Collected data
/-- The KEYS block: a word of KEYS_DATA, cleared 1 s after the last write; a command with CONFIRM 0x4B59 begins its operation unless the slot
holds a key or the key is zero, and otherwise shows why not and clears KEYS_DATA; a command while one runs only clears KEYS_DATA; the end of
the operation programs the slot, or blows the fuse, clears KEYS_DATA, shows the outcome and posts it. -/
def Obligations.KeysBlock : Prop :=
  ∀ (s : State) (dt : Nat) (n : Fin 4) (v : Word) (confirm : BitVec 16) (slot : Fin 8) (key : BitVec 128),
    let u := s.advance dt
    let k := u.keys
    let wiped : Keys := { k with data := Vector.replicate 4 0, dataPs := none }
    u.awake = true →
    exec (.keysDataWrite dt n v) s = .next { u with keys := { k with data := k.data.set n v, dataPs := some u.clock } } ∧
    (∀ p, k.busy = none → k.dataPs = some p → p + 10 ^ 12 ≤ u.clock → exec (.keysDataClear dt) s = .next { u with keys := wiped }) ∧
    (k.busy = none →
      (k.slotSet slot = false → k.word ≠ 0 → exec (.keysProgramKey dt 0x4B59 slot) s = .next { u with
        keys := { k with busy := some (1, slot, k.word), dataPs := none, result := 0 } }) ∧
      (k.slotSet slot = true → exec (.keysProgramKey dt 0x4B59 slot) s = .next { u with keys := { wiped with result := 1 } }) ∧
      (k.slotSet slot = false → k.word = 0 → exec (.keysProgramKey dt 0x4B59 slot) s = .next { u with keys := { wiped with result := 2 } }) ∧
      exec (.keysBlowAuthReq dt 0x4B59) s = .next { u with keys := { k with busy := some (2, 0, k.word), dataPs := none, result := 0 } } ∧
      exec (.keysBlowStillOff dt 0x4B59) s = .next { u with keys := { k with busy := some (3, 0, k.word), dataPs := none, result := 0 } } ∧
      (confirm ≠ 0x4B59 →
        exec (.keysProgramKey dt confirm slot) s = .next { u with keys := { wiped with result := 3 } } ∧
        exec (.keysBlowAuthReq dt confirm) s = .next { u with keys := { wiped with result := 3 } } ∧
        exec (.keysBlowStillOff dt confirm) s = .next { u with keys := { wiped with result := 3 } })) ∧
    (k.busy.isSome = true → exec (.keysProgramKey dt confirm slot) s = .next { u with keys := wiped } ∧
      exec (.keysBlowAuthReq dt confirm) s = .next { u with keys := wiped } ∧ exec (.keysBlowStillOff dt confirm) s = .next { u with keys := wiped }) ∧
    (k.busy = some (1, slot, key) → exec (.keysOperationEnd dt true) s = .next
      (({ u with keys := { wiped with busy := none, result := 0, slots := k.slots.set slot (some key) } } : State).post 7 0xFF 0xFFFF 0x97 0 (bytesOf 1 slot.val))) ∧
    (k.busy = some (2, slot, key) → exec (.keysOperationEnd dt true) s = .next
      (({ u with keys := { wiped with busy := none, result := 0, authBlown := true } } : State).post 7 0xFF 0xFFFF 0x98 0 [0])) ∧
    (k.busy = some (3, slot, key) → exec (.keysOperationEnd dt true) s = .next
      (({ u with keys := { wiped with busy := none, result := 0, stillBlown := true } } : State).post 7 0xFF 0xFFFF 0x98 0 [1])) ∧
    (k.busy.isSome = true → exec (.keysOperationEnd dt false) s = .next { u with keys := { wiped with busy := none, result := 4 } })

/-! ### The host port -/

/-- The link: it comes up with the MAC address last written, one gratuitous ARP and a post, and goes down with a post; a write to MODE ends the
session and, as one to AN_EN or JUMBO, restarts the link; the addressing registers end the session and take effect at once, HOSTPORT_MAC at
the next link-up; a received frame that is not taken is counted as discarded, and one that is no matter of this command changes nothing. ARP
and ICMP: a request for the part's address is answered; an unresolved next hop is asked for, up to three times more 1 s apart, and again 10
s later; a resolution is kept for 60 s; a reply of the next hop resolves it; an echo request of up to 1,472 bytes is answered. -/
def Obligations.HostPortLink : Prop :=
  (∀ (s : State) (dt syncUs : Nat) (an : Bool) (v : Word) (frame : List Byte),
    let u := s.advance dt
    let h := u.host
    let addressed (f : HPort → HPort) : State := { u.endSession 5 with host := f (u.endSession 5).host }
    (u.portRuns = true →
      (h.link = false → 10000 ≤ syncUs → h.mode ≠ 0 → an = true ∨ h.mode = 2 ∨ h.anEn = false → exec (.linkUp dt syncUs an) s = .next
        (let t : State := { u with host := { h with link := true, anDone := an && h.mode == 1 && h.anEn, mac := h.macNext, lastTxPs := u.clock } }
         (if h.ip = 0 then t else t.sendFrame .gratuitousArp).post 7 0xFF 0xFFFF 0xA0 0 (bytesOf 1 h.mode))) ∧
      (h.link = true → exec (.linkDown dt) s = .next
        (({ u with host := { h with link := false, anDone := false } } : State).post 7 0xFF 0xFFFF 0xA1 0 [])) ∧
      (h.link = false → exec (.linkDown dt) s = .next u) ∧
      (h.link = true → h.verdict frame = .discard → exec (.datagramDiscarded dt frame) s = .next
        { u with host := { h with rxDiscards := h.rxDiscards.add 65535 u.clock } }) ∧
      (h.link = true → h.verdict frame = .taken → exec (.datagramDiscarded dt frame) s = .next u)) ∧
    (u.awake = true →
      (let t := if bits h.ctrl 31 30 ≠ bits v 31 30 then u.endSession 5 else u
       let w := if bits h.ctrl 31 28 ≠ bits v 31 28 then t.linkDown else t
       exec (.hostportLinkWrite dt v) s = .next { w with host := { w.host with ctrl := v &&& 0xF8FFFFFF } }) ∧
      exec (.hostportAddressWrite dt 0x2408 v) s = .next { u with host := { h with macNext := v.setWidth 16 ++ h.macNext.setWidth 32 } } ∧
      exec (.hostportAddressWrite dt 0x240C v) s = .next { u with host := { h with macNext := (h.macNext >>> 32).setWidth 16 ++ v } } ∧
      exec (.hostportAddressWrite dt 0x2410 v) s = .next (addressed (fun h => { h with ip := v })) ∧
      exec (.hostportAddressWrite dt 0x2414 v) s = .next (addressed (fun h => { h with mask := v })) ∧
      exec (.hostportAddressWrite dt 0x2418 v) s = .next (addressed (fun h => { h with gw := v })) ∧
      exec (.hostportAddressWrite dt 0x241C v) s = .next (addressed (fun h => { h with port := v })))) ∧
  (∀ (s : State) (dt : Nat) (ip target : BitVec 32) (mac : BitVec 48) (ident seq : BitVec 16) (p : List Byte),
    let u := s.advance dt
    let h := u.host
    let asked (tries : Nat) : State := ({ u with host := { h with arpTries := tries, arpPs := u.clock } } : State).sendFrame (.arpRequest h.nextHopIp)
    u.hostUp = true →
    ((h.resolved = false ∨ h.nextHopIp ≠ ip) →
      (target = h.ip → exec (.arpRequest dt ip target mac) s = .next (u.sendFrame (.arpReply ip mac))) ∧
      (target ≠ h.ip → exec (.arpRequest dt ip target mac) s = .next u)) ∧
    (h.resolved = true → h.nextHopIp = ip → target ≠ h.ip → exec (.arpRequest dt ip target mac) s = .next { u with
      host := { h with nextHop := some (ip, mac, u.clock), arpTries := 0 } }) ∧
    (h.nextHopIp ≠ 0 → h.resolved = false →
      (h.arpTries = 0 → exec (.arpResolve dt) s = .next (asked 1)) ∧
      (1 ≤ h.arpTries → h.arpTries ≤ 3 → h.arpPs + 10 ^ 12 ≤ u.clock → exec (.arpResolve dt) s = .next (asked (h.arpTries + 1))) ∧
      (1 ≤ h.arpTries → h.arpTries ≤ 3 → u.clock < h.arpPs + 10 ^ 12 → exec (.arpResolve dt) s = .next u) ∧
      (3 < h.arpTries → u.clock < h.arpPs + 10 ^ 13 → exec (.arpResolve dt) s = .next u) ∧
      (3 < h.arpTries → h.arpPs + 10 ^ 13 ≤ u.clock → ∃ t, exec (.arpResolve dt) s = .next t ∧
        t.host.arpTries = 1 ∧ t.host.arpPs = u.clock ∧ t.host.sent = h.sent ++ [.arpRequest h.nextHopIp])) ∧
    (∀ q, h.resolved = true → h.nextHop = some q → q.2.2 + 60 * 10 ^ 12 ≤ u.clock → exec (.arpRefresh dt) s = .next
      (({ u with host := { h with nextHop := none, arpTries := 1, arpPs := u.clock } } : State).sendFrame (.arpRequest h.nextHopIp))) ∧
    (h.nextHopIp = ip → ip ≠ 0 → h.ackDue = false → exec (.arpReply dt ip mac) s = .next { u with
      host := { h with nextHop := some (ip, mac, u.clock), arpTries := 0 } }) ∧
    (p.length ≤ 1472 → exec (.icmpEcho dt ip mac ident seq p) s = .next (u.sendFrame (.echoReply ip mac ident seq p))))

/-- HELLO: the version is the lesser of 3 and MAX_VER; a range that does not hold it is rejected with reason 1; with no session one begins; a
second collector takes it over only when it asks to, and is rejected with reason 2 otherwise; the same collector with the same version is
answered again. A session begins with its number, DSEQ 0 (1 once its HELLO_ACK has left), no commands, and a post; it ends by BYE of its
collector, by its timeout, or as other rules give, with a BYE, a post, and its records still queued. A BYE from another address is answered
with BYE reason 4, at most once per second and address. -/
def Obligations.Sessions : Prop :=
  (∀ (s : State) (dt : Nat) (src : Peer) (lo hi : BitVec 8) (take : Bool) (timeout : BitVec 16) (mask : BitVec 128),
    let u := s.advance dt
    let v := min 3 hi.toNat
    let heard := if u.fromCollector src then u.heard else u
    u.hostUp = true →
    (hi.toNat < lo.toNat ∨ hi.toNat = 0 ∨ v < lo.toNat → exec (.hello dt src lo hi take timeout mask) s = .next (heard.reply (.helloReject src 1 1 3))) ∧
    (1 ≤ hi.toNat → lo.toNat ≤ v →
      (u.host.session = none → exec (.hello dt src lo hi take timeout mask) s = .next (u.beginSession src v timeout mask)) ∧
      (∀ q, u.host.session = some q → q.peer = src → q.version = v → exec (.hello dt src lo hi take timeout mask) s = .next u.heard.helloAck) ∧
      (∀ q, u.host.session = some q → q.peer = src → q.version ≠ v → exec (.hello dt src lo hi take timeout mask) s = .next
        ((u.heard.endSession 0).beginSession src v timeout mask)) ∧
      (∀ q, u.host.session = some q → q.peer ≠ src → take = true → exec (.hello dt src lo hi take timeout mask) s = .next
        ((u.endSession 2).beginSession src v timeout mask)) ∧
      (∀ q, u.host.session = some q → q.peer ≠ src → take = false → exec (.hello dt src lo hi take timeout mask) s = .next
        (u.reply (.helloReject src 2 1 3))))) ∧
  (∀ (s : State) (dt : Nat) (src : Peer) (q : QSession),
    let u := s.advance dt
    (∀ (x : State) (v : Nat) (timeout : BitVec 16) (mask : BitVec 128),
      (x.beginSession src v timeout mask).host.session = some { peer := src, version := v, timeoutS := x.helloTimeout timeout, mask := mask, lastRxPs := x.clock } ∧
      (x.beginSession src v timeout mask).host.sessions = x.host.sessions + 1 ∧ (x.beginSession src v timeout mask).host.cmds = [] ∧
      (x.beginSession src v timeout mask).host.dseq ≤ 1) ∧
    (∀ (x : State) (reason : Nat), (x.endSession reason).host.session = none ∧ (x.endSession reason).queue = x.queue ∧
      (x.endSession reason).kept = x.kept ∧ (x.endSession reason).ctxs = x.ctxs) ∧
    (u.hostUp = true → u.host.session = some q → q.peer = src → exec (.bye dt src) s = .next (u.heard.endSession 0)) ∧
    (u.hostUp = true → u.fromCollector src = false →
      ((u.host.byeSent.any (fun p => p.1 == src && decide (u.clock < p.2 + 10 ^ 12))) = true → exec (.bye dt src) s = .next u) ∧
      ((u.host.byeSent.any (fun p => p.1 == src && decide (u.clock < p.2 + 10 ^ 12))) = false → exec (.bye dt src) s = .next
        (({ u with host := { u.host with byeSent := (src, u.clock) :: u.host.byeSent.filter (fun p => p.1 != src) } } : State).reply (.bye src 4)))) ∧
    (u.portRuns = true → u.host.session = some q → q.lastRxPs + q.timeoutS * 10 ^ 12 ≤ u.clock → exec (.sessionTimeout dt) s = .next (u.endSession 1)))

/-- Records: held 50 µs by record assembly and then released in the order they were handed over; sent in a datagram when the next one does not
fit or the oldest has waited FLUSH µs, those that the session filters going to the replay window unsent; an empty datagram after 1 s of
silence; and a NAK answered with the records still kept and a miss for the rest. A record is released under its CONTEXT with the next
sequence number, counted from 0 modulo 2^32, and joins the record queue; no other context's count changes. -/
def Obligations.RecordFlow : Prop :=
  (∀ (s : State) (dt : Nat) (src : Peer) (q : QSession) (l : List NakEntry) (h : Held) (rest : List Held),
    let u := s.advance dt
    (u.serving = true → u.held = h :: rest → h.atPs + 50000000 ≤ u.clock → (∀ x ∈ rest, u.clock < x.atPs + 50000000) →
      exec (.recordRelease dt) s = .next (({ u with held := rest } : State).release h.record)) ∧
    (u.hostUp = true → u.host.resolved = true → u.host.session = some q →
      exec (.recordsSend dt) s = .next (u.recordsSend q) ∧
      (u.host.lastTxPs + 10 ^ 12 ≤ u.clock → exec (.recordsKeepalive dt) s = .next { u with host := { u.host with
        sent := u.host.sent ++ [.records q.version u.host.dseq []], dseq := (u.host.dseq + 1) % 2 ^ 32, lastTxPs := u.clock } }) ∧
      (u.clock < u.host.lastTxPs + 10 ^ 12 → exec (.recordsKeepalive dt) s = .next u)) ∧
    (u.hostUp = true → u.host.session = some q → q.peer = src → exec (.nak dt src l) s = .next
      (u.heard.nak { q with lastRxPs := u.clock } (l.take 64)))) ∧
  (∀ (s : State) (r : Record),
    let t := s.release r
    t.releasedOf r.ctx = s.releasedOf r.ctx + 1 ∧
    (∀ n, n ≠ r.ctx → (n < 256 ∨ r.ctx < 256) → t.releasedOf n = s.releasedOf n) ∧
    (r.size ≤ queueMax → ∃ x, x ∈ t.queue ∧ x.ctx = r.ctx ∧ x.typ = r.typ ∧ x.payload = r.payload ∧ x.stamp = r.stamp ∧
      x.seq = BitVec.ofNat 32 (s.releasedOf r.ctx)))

> EXERCISE OBJECTIVE:
From the entries above, give again exactly the lines running from the line with "12))) = false" to the line with "fit or the oldest"; include both of those lines.

> RESULT OF THIS TASK:
      ((u.host.byeSent.any (fun p => p.1 == src && decide (u.clock < p.2 + 10 ^ 12))) = false → exec (.bye dt src) s = .next
        (({ u with host := { u.host with byeSent := (src, u.clock) :: u.host.byeSent.filter (fun p => p.1 != src) } } : State).reply (.bye src 4)))) ∧
    (u.portRuns = true → u.host.session = some q → q.lastRxPs + q.timeoutS * 10 ^ 12 ≤ u.clock → exec (.sessionTimeout dt) s = .next (u.endSession 1)))

/-- Records: held 50 µs by record assembly and then released in the order they were handed over; sent in a datagram when the next one does not
fit or the oldest has waited FLUSH µs, those that the session filters going to the replay window unsent; an empty datagram after 1 s of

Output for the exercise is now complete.